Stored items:
####################
-- ==== Sys2Proof/Machine/ChecksumAccumulator.lean ====
section
/-! DEFINITION. Family 2: `CRC` (41_checksum_accumulator.md). -/

namespace Sys2Proof.Machine

/-- The loop of rule R134 from position `n` on, with `m` bytes to go: `none` when a byte it needs
is not there, for then the command waits for ever (70_reset_and_hazards.md rule R238;
notes/assumptions/13.md). -/
def crcLoop (T : Table) : Nat → Nat → State → Option State
  | 0, _, s => some s
  | m + 1, n, s =>
    match s.dataRead n with
    | none => none
    | some d => crcLoop T m (n + 1) (s.setAcc (accStep T s.work.acc d))

/-- `CRC` (rule R134). The handle is checked before any data byte is looked at
(notes/assumptions/14.md). -/
def execCrc (h : Handle) (s : State) : Host.Outcome State Fault Refusal :=
  let s := s.setH h
  match s.tableOf s.work.h with
  | none => .next (s.raise (.crcInvalidHandle s.work.h))
  | some T =>
    let s := (s.setLen s.arg1).setAcc (complement s.arg0)
    match crcLoop T s.work.len.toNat 0 s with
    | none => .fault .dataUnderrun
    | some s => .next (s.respond (complement s.work.acc))

end Sys2Proof.Machine
end

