-- ==== Sys2Proof/Machine/TableBuilder.lean ====
section
/-! DEFINITION. Family 1: `BUILD` and `RELEASE` (40_table_builder.md). -/

namespace Sys2Proof.Machine

/-- `repeat n times: REM <- rstep(POLY, REM)` (rule R114). -/
def remLoop : Nat → State → State
  | 0, s => s
  | n + 1, s => remLoop n (s.setRem (rstep s.work.poly s.work.rem))

/-- The work of `BUILD` for one byte value (rule R114). -/
def buildEntry (k : Nat) (s : State) (b : Byte) : State :=
  let s := remLoop 8 (s.setRem (zext32 b))
  s.tableWrite k b s.work.rem

/-- `for b in 0, 1, ..., 255` of rule R114. -/
def buildLoop (k : Nat) (s : State) : State := allBytes.foldl (buildEntry k) s

/-- `BUILD` (rule R114). -/
def execBuild (s : State) : Host.Outcome State Fault Refusal :=
  let s := s.setPoly s.arg0
  match s.alloc with
  | none => .next (s.raise .allocationFailure)
  | some k => .next (((buildLoop k s).setValid k true).respond (zext32 (handleOfSlot k)))

/-- `RELEASE` (rule R117). -/
def execRelease (h : Handle) (s : State) : Host.Outcome State Fault Refusal :=
  let s := s.setH h
  if s.releasable s.work.h then
    .next (((s.setValid (slotOf s.work.h) false).forgetTable (slotOf s.work.h)).respond 0)
  else .next (s.raise (.releaseInvalidHandle s.work.h))

end Sys2Proof.Machine
end

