-- ==== Sys2Proof/Certificates/Slice0/Obligations.lean ====
section
/-! DEFINITION. The statements, one `Prop` each, in the order of OBLIGATIONS.json. -/

open Sys2Proof Sys2Proof.Machine

/-! ### Encoding (30_encoding.md) -/

/-- Decoding and encoding are inverse to each other, in both directions and for every handle: no
word but `encode i` spells `i` ("`decode` is injective on legal words", rule R83). -/
def Obligations.DecodeInvertsEncode : Prop :=
  ∀ (w : Word) (i : Instr), decode w = .ok i ↔ w = encode i

/-- The decoder (rule R83): a word spells `BUILD`, `RELEASE h` or `CRC h` exactly when its three
fields say so and is illegal otherwise; no command has two words; there are 513 legal words. -/
def Obligations.DecoderReadsTheThreeFields : Prop :=
  (∀ w : Word, decode w = .ok .build ↔
    rsvField w = 0 ∧ opcodeField w = 0x01 ∧ handleField w = 0x00) ∧
  (∀ (w : Word) (h : Handle), decode w = .ok (.release h) ↔
    rsvField w = 0 ∧ opcodeField w = 0x02 ∧ handleField w = h) ∧
  (∀ (w : Word) (h : Handle), decode w = .ok (.crc h) ↔
    rsvField w = 0 ∧ opcodeField w = 0x03 ∧ handleField w = h) ∧
  (∀ (w w' : Word) (i : Instr), decode w = .ok i → decode w' = .ok i → w = w') ∧
  (∃ l : List Word, l.Nodup ∧ l.length = 513 ∧ ∀ w : Word, w ∈ l ↔ ∃ i, decode w = .ok i)

/-- The decoder selects a command exactly when the word masked gives that row's match value; no
word selects two rows; the example words of the map (rule R82). -/
def Obligations.DecodeFollowsOpcodeMap : Prop :=
  (∀ w : Word, (opcodeMap.filter (fun row => row.selects w)).map OpcodeRow.mnemonic =
    match decode w with
    | .ok i => [i.mnemonic]
    | .error _ => []) ∧
  decode 0x00000001 = .ok .build ∧ decode 0x00008002 = .ok (.release 0x80) ∧
  decode 0x00000103 = .ok (.crc 0x01) ∧
  decode 0x00000000 = .error .unassignedOpcode ∧ decode 0x00000004 = .error .unassignedOpcode

/-- Words written out bit by bit from the layout of rule R81, with what they stand for. -/
def Obligations.WordsFromTheLayoutDecode : Prop :=
  decode (0b00000000000000000000000000000001 : Word) = .ok .build ∧
  decode (0b00000000000000001000000000000010 : Word) = .ok (.release 0x80) ∧
  decode (0b00000000000000000000010000000011 : Word) = .ok (.crc 0x04) ∧
  decode (0b00000000000000001111111100000011 : Word) = .ok (.crc 0xFF) ∧
  decode (0b00000000000000010000000000000011 : Word) = .error .reservedBits ∧
  decode (0b00000000000000000000000100000001 : Word) = .error .buildWithHandle

/-- The request of a written command (rule R91): its word decodes to the command, `CMD` is the sum
the rule gives, the operands stand in their registers, and a `CRC` request is complete; the rule's
own example. -/
def Obligations.WrittenCommandSpellsItsRequest : Prop :=
  (∀ c : Written, decode (requestOf c).cmd = .ok c.instr) ∧
  (∀ poly, (requestOf (.build poly)).cmd = 0x00000001 ∧ (requestOf (.build poly)).arg0 = poly) ∧
  (∀ h, (requestOf (.release h)).cmd.toNat = 0x00000002 + h.toNat * 256) ∧
  (∀ h seed data, (requestOf (.crc h seed data)).cmd.toNat = 0x00000003 + h.toNat * 256 ∧
    (requestOf (.crc h seed data)).arg0 = seed ∧ (requestOf (.crc h seed data)).data = data) ∧
  (∀ lenw h seed data, lenw ≤ 64 → (Written.crc h seed data).wf lenw = true →
    (requestOf (.crc h seed data)).arg1.toNat = data.length ∧
    (requestOf (.crc h seed data)).complete lenw = true) ∧
  requestOf (.crc ieee 0 [0x31, 0x32, 0x33, 0x34, 0x35, 0x36, 0x37, 0x38, 0x39]) =
    { cmd := 0x00000103, arg0 := 0x00000000, arg1 := 9,
      data := [0x31, 0x32, 0x33, 0x34, 0x35, 0x36, 0x37, 0x38, 0x39] }

/-- Every illegal word answers `(IllegalCommand, 0)` and leaves every slot alone, whatever its
handle field holds (decoding comes first, 60_exceptions.md rule R196); the illegal words are those
rule R86 lists; a legal word whose handle names no table raises `InvalidHandle` instead. -/
def Obligations.IllegalWordsAnswerIllegalCommand : Prop :=
  (∀ w : Word, (∃ e, decode w = .error e) ↔
    (rsvField w ≠ 0 ∨ opcodeField w = 0x00 ∨ 0x04 ≤ (opcodeField w).toNat ∨
      (opcodeField w = 0x01 ∧ handleField w ≠ 0))) ∧
  (∀ (s : State) (r : Request) (rest : List Request) (e : Illegal), s.requests = r :: rest →
    decode r.cmd = .error e →
    ∃ t, step s = .next t ∧ s.Answered t .illegalCommand 0 ∧ t.slots = s.slots) ∧
  (∀ (s : State) (r : Request) (rest : List Request) (h : Handle), s.requests = r :: rest →
    (decode r.cmd = .ok (.release h) ∨ decode r.cmd = .ok (.crc h)) → s.validHandle h = false →
    ∃ t result, step s = .next t ∧ s.Answered t .invalidHandle result ∧ t.slots = s.slots)

/-! ### Handles and tables (30_encoding.md section 4, 20_memory.md, 42_constant_tables.md) -/

/-- Every handle is of exactly one class, and the naming functions are inverse to each other. -/
def Obligations.HandleClassesPartitionTheHandles : Prop :=
  ∀ n : Nat, n ≤ 128 →
    (∀ h : Handle, isNull h = true ↔ h.toNat = 0x00) ∧
    (∀ h : Handle, isConst h = true ↔ ∃ c : Fin 4, h = handleOfConst c) ∧
    (∀ h : Handle, isDyn n h = true ↔ ∃ k, k < n ∧ h = handleOfSlot k) ∧
    (∀ h : Handle, (isNull h = false ∧ isConst h = false ∧ isDyn n h = false) ↔
      (0x05 ≤ h.toNat ∧ h.toNat ≤ 0x7F) ∨ 0x80 + n ≤ h.toNat) ∧
    (∀ c : Fin 4, constOf (handleOfConst c) = c) ∧
    (∀ k, k < n → slotOf (handleOfSlot k) = k ∧ (handleOfSlot k).toNat = 0x80 + k)

/-- `TableRead` gives the entry of the constant table or of the live slot a handle names, and is
defined for no other handle (rule R52). -/
def Obligations.TableReadFollowsTheHandle : Prop :=
  ∀ (s : State) (h : Handle) (i : Byte),
    (isConst h = true → s.tableRead h i = some (lookup (rom (constOf h)) i)) ∧
    (s.live h = true → ∃ sl, s.slots[slotOf h]? = some sl ∧ sl.valid = true ∧
      s.tableRead h i = some (lookup sl.table i)) ∧
    (s.validHandle h = false → s.tableRead h i = none)

/-- The four constant handles name, in every state, the tables of the four polynomials (rule
R150). -/
def Obligations.ConstantHandlesNameTheirTables : Prop :=
  ∀ (s : State) (i : Byte),
    s.tableRead 0x01 i = some (entry 0xedb88320 i) ∧
    s.tableRead 0x02 i = some (entry 0x82f63b78 i) ∧
    s.tableRead 0x03 i = some (entry 0xeb31d82e i) ∧
    s.tableRead 0x04 i = some (entry 0x973afb51 i)

/-- `TableWrite` writes one entry of one slot and nothing else, and a read of the slot then gives
the value written (rule R53). -/
def Obligations.TableWriteWritesOneEntry : Prop :=
  ∀ (s : State) (k : Nat) (sl : Slot) (i : Byte) (v : Word), s.slots[k]? = some sl →
    ∃ sl', (s.tableWrite k i v).slots[k]? = some sl' ∧ sl'.valid = sl.valid ∧
      lookup sl'.table i = v ∧ (∀ j, j ≠ i → lookup sl'.table j = lookup sl.table j) ∧
      (∀ k', k' ≠ k → (s.tableWrite k i v).slots[k']? = s.slots[k']?) ∧
      (s.tableWrite k i v).slots.length = s.slots.length ∧
      (s.tableWrite k i v).work = s.work ∧ (s.tableWrite k i v).requests = s.requests
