/-- A `CRC` is safe exactly when its handle names a table and its data is delivered. -/
theorem safe_execCrc {s : State} (hfaults : s.hostFaults = []) (h : Handle) :
    safe (execCrc h s) = (s.validHandle h && decide (s.arg1.toNat ≤ s.data.length)) := by
  cases htable : s.tableOf h with
  | none =>
    rw [execCrc_invalid htable, safe_next_raise hfaults, tableOf_eq_none.mp htable]
    rfl
  | some T =>
    rw [execCrc_eq htable, validHandle_of_tableOf htable, Bool.true_and]
    split_ifs with hdata
    · rw [decide_eq_true hdata]
      exact safe_next_of_hostFaults_eq_nil hfaults
    · rw [decide_eq_false hdata]
      rfl

/-- Settles O58, by the command at the interface: an illegal word and a `CRC` the host has not
prepared are the two that are not safe. -/
theorem onlyMisuseIsUnsafe : Obligations.OnlyMisuseIsUnsafe := by
  intro s hfaults
  cases hreq : s.requests with
  | nil =>
    rw [step_of_requests_eq_nil hreq, safe_next_of_hostFaults_eq_nil hfaults]
    simp [State.wellUsed, hreq]
  | cons r rest =>
    have hne : s.requests ≠ [] := by simp [hreq]
    cases hd : s.decoded with
    | error e =>
      rw [step_of_decoded_error hne hd, safe_next_raise hfaults]
      simp [State.wellUsed, hreq, hd, Cause.hostFaults]
    | ok i =>
      rw [step_of_decoded_ok hne hd]
      cases i with
      | build =>
        refine (safe_execBuild hfaults).trans ?_
        simp [State.wellUsed, hreq, hd]
      | release h =>
        refine (safe_execRelease hfaults h).trans ?_
        simp [State.wellUsed, hreq, hd]
      | crc h =>
        refine (safe_execCrc hfaults h).trans ?_
        simp [State.wellUsed, hreq, hd]

end Sys2Proof.Machine
end

section
/-! Command words, classes of handle, and one write to the table store or to `DATA`. The settling of
O1 and O4 (30_encoding.md sections 1 and 2), of O7 (30_encoding.md section 4), and of O10 and O11
(20_memory.md rules R53 and R54). -/

namespace Sys2Proof.Machine

/-- Settles O1: `decode` succeeds exactly when the three fields are those of a command, and
`encode` packs exactly these fields. -/
theorem decodeInvertsEncode : Obligations.DecodeInvertsEncode := decode_eq_ok_iff_eq_encode

/-- Settles O4, by decoding the six words. -/
theorem wordsFromTheLayoutDecode : Obligations.WordsFromTheLayoutDecode := by
  unfold Obligations.WordsFromTheLayoutDecode
  decide

theorem isNull_iff (h : Handle) : isNull h = true ↔ h.toNat = 0x00 := by
  rw [isNull, beq_iff_eq, ← BitVec.toNat_inj]
  rfl

theorem isConst_iff (h : Handle) : isConst h = true ↔ 0x01 ≤ h.toNat ∧ h.toNat ≤ 0x04 := by
  simp [isConst]

theorem slotOf_eq_mod (h : Handle) : slotOf h = h.toNat % 128 := by
  simp [slotOf]

/-- The dynamic handles are the `NSLOTS` values from `0x80` on. -/
theorem isDyn_iff (n : Nat) (h : Handle) :
    isDyn n h = true ↔ 0x80 ≤ h.toNat ∧ h.toNat < 0x80 + n := by
  have hlt := h.isLt
  have hbit : h.getLsbD 7 = decide (0x80 ≤ h.toNat) :=
    BitVec.msb_eq_getLsbD_last h ▸ BitVec.msb_eq_decide h
  rw [isDyn, Bool.and_eq_true, hbit, decide_eq_true_iff, decide_eq_true_iff, slotOf_eq_mod]
  omega

theorem handleOfConst_constOf {h : Handle} (hc : isConst h = true) :
    handleOfConst (constOf h) = h := by
  obtain ⟨hlo, hhi⟩ := (isConst_iff h).mp hc
  refine BitVec.eq_of_toNat_eq ?_
  simp only [handleOfConst, constOf, Fin.val_ofNat, BitVec.toNat_ofNat]
  omega
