/-- A segment engine with the levels of its lines as seen and the part's drive of them. -/
structure Segment where
  cfg : SegConfig
  /-- SCL as seen: true is high. -/
  scl : Bool
  /-- SDA as seen: true is high. -/
  sda : Bool
  /-- The part holds SCL low (HELD, MAIL_WAIT; the low periods of a clock it makes take no count step, log 1). -/
  drvScl : Bool
  /-- The part drives SDA low. -/
  drvSda : Bool
  mon : Monitor
  framer : Framer
  queue : List Slot
  init : Initiator
  resp : Responder
  entries : Vector Entry 4
  clear : BusClear
  quiet : Option Quiet
  /-- A segment reset has not ended (R141). -/
  resetting : Bool
  /-- A disable has not ended (R145). -/
  disabling : Bool
  summary : Summary
  deriving DecidableEq, Repr

/-! ## Notice unit -/

/-- The notice kinds (R161). -/
inductive NoticeKind where
  | restarted
  | jobDone
  | windowWritten
  | mailIn
  | mailTaken
  | mailEmptyRead
  | busStuck
  | busRecovered
  | holdLapsed
  | segSummary
  deriving DecidableEq, Repr

/-- What a notice entry refers to (R146). -/
inductive Source where
  | job (slot : Slot)
  | record
  deriving DecidableEq, Repr

/-- An entry of the notice queue; its payload is encoded when it joins (R146, R187). -/
structure Notice where
  seq : Word
  kind : NoticeKind
  source : Source
  payload : List Byte
  deriving DecidableEq, Repr

/-- A run of the resend timer (R154). -/
structure Timer where
  since : Nat
  lenMs : Nat
  deriving DecidableEq, Repr

/-- The notice unit (R146 to R160). -/
structure Notices where
  queue : List Notice
  next : Word
  /-- The send window W. -/
  window : Nat
  resendMs : Nat
  sentLimit : Nat
  sendPoint : Nat
  timer : Option Timer
  expiries : Nat
  silent : Bool
  lastServed : SegId
  deriving DecidableEq, Repr

/-! ## Link unit -/

/-- The host link rate (R162). -/
inductive Rate where
  | b115200
  | b230400
  | b460800
  | b921600
  deriving DecidableEq, Repr

/-- The receiver (R164): in BODY the length and the bytes stored, in CHECK also the first CRC byte once delivered. -/
inductive Receiver where
  | hunt
  | length
  | body (len : Byte) (got : List Byte)
  | check (len : Byte) (got : List Byte) (high : Option Byte)
  deriving DecidableEq, Repr

/-- A request frame (R181), with the CRC it carried. -/
structure Request where
  tag : Byte
  ackValid : Byte
  ackSeq : Word
  code : Byte
  params : List Byte
  crc : Word
  deriving DecidableEq, Repr

/-- An entry of the reply cache: PENDING while `reply` is absent (R169). -/
structure CacheEntry where
  tag : Byte
  code : Byte
  crc : Word
  reply : Option (List Byte)
  age : Nat
  deriving DecidableEq, Repr

/-- A held reply: the body of its frame, and whether it is the reply of a taken DEV_RESET (R172, R178). -/
structure Reply where
  body : List Byte
  devReset : Bool
  deriving DecidableEq, Repr

/-- A request taken and not yet answered (R168, R170): new, with the age of its cache entry, or a duplicate, with the
cached reply to replay if its entry is COMPLETE. -/
inductive InHand where
  | fresh (r : Request) (age : Nat)
  | duplicate (r : Request) (replay : Option (List Byte))
  deriving DecidableEq, Repr

/-- The frame under transmission on TXD (R173): its bytes on the line, whether it is a reply, and whether it is the
reply of a taken DEV_RESET. -/
structure Transmission where
  frame : List Byte
  isReply : Bool
  devReset : Bool
  deriving DecidableEq, Repr

/-- The link unit (R162 to R178). -/
structure Link where
  rate : Rate
  rx : Receiver
  gapSince : Option Nat
  inbound : List Request
  /-- The reply cache, oldest first. -/
  cache : List CacheEntry
  nextAge : Nat
  /-- The held replies, oldest first. -/
  replies : List Reply
  /-- The reserved places of the reply queue. -/
  reserved : Nat
  inHand : Option InHand
  resetTaken : Bool
  tx : Option Transmission
  deriving DecidableEq, Repr

/-- The cause of a full reset (R152). -/
inductive Cause where
  | powerOn
  | resetPin
  | resetRequest
  deriving DecidableEq, Repr

/-! ## The part -/

/-- The whole part, and the commands that wait for it. -/
structure State where
  /-- The time, in count steps of 10 µs. -/
  now : Nat
  segs : Vector Segment 4
  jobs : Vector (Option Job) 32
  notices : Notices
  link : Link
  /-- While RST is held low: the cause the reset will report (R152). -/
  resetHeld : Option Cause
  /-- The commands that wait, first in first out. -/
  pending : List Instr
  deriving DecidableEq, Repr

/-! ## Reset values -/

/-- The configuration after a full reset (R16). -/
def SegConfig.atReset : SegConfig :=
  { enable := false, grade := .s100, stretchMs := 25, stuckMs := 35, holdMs := 10, arbRetry := 8, nackRetry := 2,
    retryInterval := 5, queueLimit := 8, recovery := true }

/-- An address entry after a full reset (R100). -/
def Entry.atReset : Entry :=
  { enable := false, address := none, mode := .window, notify := false, protectFrom := 64, mailWaitMs := 0,
    pointer := 0, window := [], outbox := [], deferred := none }

/-- An empty pending summary (R150). -/
def Summary.empty : Summary :=
  { stuckSeen := false, recoveredSeen := false, lapsed := none,
    entries := Vector.replicate 4 { dirty := 0, takenCount := 0, emptyCount := 0 } }

/-- No byte being framed. -/
def Framer.atReset : Framer := { kind := .none, pos := 0, shift := 0, ackHigh := true, taken := false }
####################
The task: Return the span of lines in the data above that opens at the line with "replies : List Reply" and closes at the line with "link : Link", exactly, ends included, nothing else.

Exercise response:
  replies : List Reply
  /-- The reserved places of the reply queue. -/
  reserved : Nat
  inHand : Option InHand
  resetTaken : Bool
  tx : Option Transmission
  deriving DecidableEq, Repr

/-- The cause of a full reset (R152). -/
inductive Cause where
  | powerOn
  | resetPin
  | resetRequest
  deriving DecidableEq, Repr

/-! ## The part -/

/-- The whole part, and the commands that wait for it. -/
structure State where
  /-- The time, in count steps of 10 µs. -/
  now : Nat
  segs : Vector Segment 4
  jobs : Vector (Option Job) 32
  notices : Notices
  link : Link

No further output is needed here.